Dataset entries
★ ★ ★ ★ ★
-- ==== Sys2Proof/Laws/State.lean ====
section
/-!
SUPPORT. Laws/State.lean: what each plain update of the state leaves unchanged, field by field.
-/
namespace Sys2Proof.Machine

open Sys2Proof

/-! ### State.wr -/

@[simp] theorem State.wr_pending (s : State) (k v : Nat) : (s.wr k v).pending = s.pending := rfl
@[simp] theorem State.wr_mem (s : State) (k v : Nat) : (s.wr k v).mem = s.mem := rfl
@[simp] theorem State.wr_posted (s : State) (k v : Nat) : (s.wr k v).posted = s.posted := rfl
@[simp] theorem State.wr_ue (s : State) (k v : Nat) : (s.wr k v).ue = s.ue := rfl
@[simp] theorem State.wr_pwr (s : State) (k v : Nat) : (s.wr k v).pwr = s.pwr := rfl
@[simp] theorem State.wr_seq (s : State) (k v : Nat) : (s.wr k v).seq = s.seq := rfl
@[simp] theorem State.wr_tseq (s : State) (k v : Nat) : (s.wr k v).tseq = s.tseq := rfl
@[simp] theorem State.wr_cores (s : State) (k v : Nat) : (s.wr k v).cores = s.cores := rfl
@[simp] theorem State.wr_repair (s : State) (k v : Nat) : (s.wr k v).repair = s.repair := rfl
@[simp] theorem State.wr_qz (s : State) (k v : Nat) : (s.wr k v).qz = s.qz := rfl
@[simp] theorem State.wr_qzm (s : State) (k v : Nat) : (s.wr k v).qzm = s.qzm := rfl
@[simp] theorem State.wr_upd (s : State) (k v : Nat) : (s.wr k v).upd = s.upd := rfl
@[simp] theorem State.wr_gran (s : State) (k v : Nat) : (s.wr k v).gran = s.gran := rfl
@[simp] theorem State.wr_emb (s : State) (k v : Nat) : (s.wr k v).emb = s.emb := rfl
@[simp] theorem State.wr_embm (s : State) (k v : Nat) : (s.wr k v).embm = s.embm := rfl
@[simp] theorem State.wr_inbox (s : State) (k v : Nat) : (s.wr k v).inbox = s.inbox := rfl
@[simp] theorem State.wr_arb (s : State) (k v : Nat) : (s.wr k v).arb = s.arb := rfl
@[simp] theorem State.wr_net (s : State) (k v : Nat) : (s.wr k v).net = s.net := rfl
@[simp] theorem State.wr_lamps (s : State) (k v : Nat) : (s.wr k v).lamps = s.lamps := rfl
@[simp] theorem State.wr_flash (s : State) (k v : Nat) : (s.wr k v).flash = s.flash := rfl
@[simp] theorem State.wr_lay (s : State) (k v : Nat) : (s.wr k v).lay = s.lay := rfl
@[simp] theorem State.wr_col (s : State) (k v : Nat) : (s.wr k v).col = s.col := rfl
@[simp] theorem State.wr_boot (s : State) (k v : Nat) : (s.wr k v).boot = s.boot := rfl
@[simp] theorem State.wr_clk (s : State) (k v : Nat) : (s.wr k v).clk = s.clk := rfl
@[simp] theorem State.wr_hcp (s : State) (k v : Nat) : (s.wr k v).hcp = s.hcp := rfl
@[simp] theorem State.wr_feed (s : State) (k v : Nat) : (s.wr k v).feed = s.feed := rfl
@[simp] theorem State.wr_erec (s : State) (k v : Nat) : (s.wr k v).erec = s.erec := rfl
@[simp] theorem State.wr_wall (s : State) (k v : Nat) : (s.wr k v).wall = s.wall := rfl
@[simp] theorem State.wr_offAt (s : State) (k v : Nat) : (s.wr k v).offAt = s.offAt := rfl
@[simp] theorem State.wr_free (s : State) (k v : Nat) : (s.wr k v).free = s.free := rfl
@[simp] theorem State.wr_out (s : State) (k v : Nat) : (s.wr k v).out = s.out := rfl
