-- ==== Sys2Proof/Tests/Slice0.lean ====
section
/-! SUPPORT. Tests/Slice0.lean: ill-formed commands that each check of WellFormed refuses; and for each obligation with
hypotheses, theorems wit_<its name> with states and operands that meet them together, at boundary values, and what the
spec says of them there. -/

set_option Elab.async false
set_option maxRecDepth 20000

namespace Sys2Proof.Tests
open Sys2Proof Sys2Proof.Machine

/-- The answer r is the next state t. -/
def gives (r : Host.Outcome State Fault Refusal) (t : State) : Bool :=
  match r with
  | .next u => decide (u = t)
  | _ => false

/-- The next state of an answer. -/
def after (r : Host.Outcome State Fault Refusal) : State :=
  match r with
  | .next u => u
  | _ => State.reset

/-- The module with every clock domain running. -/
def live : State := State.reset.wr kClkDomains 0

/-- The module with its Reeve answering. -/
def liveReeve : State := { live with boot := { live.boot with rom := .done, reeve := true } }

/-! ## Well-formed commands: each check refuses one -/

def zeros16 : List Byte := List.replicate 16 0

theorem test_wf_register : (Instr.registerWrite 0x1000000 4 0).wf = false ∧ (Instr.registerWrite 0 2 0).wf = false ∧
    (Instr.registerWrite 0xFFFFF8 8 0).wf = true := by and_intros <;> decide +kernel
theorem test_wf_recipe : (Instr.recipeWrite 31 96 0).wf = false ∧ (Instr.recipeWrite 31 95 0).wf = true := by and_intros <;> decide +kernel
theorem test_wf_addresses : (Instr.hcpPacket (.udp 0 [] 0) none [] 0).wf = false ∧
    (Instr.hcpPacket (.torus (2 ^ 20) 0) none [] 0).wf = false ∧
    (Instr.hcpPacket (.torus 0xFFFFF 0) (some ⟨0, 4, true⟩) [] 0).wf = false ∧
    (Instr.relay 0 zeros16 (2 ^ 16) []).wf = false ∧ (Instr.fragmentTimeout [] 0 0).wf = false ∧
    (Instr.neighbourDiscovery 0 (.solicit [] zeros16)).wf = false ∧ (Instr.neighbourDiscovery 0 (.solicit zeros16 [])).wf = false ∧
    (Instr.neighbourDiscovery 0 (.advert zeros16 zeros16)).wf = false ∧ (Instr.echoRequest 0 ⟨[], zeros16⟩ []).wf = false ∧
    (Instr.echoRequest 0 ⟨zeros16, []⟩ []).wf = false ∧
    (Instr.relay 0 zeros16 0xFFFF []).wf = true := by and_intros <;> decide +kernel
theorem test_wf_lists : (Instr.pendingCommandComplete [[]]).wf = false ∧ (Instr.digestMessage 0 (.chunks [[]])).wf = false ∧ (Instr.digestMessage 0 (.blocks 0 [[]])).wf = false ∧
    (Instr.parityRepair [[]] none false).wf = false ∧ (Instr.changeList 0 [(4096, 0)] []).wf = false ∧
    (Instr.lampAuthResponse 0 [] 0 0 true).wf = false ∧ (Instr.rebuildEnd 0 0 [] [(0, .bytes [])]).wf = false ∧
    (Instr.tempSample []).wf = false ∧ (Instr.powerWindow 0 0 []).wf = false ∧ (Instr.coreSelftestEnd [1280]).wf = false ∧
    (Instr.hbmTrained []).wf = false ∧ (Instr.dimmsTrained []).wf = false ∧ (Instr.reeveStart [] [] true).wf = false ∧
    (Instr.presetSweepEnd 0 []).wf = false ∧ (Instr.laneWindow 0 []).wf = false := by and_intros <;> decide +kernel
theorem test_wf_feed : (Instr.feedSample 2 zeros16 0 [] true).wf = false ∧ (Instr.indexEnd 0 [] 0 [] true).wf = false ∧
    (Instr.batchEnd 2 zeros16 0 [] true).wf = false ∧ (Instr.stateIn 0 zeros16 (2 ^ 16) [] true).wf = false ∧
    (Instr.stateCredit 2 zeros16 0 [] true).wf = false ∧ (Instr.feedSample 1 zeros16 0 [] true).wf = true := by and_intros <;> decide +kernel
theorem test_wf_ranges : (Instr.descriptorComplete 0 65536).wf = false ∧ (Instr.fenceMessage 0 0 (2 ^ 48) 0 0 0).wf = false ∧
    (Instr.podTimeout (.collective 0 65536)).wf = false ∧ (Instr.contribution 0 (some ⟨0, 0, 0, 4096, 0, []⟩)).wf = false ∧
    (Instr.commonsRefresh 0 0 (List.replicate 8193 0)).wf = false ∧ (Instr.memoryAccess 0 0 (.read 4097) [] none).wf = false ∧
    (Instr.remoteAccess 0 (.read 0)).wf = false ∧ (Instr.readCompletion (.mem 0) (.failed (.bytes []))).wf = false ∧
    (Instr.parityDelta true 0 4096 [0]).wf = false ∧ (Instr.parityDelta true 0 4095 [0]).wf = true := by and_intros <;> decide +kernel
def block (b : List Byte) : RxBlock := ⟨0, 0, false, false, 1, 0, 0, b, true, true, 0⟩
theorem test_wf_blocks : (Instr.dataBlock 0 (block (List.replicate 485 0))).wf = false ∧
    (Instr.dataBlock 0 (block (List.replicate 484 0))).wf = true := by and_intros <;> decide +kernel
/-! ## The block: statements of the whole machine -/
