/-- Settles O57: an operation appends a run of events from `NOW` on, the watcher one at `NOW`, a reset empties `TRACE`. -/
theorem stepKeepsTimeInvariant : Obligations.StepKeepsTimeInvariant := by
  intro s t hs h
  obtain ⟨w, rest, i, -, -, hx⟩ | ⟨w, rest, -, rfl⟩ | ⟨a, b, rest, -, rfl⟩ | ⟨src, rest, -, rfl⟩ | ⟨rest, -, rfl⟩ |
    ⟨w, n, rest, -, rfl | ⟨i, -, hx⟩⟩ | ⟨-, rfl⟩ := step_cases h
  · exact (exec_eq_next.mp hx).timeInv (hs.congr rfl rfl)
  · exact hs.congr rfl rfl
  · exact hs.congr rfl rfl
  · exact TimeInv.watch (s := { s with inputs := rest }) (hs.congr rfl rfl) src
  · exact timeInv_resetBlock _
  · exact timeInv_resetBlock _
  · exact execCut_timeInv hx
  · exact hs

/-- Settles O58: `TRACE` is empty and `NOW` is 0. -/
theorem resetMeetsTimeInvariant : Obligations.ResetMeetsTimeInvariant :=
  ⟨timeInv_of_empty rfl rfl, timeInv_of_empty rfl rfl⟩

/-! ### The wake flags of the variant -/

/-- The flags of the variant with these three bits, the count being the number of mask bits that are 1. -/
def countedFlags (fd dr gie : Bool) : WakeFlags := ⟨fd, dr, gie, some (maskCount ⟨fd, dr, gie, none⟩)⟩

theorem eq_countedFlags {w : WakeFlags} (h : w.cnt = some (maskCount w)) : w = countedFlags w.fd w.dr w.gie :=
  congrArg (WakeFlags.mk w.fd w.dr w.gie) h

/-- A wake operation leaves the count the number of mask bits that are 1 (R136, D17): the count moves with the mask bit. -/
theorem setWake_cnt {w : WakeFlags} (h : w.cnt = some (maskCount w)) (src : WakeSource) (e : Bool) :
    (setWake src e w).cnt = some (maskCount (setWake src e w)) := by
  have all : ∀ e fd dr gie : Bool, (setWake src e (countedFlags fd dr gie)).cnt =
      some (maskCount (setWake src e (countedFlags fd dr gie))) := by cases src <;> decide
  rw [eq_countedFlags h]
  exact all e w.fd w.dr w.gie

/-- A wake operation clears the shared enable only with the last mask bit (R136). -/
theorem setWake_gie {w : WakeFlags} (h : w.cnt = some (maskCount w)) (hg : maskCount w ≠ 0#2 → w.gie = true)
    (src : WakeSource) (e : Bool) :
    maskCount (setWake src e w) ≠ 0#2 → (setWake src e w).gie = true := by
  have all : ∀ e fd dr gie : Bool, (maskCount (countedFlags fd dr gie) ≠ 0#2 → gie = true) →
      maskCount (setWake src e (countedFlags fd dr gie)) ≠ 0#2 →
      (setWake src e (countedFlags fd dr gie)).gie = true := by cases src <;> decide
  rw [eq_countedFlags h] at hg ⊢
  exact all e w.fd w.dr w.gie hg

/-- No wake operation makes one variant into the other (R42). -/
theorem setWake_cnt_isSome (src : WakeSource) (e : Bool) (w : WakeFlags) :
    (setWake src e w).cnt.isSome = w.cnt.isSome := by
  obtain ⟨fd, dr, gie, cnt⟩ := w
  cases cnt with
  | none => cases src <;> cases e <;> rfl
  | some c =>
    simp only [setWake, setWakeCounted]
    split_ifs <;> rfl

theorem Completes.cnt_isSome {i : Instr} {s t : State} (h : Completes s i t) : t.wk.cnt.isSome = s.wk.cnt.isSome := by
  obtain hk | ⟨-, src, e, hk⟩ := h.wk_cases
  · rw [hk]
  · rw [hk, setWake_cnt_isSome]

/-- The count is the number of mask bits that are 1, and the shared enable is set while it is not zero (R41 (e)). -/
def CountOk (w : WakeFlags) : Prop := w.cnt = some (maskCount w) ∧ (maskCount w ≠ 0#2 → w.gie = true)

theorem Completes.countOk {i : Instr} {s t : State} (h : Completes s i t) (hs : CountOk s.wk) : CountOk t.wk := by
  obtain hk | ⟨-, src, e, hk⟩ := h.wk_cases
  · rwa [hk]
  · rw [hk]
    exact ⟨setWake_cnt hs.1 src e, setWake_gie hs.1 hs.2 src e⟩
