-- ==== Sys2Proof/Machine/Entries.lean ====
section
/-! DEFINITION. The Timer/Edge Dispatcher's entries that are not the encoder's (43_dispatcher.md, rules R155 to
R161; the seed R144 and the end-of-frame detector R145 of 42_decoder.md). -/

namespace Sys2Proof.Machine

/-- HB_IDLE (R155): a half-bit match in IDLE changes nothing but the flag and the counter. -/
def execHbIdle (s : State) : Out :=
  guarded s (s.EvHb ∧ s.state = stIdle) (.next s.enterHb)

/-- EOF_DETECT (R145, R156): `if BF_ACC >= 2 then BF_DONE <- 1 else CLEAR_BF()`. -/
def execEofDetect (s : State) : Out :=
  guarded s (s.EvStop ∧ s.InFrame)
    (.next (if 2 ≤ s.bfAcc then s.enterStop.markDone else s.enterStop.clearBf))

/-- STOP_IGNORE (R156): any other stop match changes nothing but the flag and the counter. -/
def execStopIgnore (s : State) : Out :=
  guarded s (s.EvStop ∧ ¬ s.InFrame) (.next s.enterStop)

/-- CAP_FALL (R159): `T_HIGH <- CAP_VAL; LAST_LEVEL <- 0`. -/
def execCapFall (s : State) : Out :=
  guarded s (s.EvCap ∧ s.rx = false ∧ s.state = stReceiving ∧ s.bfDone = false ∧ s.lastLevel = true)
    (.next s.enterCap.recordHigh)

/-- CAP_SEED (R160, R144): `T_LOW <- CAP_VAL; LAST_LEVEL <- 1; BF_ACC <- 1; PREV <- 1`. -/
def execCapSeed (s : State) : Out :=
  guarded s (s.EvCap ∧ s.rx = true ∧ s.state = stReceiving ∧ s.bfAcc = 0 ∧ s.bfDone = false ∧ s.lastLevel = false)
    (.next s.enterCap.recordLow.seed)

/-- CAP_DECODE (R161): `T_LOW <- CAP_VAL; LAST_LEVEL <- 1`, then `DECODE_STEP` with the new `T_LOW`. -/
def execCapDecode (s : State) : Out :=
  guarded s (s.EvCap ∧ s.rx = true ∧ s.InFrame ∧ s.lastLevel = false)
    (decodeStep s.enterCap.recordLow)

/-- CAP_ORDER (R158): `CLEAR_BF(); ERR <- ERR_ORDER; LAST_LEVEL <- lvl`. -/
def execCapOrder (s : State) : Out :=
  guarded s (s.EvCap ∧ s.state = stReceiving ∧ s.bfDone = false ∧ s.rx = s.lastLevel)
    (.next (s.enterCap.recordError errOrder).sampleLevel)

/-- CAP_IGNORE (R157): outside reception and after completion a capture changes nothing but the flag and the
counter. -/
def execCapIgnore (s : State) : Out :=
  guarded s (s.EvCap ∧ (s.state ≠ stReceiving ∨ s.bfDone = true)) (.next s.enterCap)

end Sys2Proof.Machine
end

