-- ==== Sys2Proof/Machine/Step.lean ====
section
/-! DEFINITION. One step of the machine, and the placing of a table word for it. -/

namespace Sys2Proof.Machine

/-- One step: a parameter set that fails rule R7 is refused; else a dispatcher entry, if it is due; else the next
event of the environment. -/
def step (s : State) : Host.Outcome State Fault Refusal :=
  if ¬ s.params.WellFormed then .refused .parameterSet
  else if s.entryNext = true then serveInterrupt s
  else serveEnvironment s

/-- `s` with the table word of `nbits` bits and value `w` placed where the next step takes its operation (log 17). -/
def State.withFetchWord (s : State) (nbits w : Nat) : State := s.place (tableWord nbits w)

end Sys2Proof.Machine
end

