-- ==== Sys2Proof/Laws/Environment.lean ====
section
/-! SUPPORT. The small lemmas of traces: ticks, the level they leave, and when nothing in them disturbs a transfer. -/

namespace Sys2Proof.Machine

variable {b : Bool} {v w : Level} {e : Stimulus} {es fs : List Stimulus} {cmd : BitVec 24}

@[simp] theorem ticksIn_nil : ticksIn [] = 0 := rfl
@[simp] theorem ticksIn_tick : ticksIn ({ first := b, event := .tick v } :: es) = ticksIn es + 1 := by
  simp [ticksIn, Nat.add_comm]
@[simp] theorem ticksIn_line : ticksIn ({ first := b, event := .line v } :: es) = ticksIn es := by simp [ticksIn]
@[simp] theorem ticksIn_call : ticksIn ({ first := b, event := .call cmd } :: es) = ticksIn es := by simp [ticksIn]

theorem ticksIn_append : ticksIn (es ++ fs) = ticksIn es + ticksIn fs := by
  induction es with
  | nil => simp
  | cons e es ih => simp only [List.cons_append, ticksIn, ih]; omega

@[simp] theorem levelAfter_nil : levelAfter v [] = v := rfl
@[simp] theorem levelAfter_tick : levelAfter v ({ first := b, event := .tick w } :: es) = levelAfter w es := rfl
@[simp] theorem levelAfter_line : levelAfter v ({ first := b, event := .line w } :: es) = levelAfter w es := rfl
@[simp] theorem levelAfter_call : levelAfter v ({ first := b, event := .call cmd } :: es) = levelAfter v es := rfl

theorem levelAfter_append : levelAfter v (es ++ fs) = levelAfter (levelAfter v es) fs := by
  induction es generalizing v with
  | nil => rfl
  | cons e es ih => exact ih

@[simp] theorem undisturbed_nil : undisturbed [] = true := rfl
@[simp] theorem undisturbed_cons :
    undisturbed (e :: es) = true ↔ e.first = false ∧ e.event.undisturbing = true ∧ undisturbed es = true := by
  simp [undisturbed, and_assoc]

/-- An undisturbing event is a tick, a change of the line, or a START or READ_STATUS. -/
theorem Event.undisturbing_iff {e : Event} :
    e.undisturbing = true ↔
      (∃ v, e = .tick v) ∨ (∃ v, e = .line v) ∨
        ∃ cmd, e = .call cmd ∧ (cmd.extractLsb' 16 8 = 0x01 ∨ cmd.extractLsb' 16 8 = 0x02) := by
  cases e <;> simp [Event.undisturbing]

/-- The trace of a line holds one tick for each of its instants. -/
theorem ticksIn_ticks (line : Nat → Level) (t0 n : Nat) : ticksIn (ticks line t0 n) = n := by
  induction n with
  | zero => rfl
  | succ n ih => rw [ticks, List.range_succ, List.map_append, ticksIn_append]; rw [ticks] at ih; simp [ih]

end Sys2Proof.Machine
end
★ ★ ★ ★ ★
## Prompt
The answer is the lines above between the line holding "(Instr.parityRepair [[]] none" and the line holding "(Instr.batchEnd 2 zeros16", inclusive, each written out exactly, and no others.

## Response box
    (Instr.parityRepair [[]] none false).wf = false ∧ (Instr.changeList 0 [(4096, 0)] []).wf = false ∧
    (Instr.lampAuthResponse 0 [] 0 0 true).wf = false ∧ (Instr.rebuildEnd 0 0 [] [(0, .bytes [])]).wf = false ∧
    (Instr.tempSample []).wf = false ∧ (Instr.powerWindow 0 0 []).wf = false ∧ (Instr.coreSelftestEnd [1280]).wf = false ∧
    (Instr.hbmTrained []).wf = false ∧ (Instr.dimmsTrained []).wf = false ∧ (Instr.reeveStart [] [] true).wf = false ∧
    (Instr.presetSweepEnd 0 []).wf = false ∧ (Instr.laneWindow 0 []).wf = false := by and_intros <;> decide +kernel
theorem test_wf_feed : (Instr.feedSample 2 zeros16 0 [] true).wf = false ∧ (Instr.indexEnd 0 [] 0 [] true).wf = false ∧
    (Instr.batchEnd 2 zeros16 0 [] true).wf = false ∧ (Instr.stateIn 0 zeros16 (2 ^ 16) [] true).wf = false ∧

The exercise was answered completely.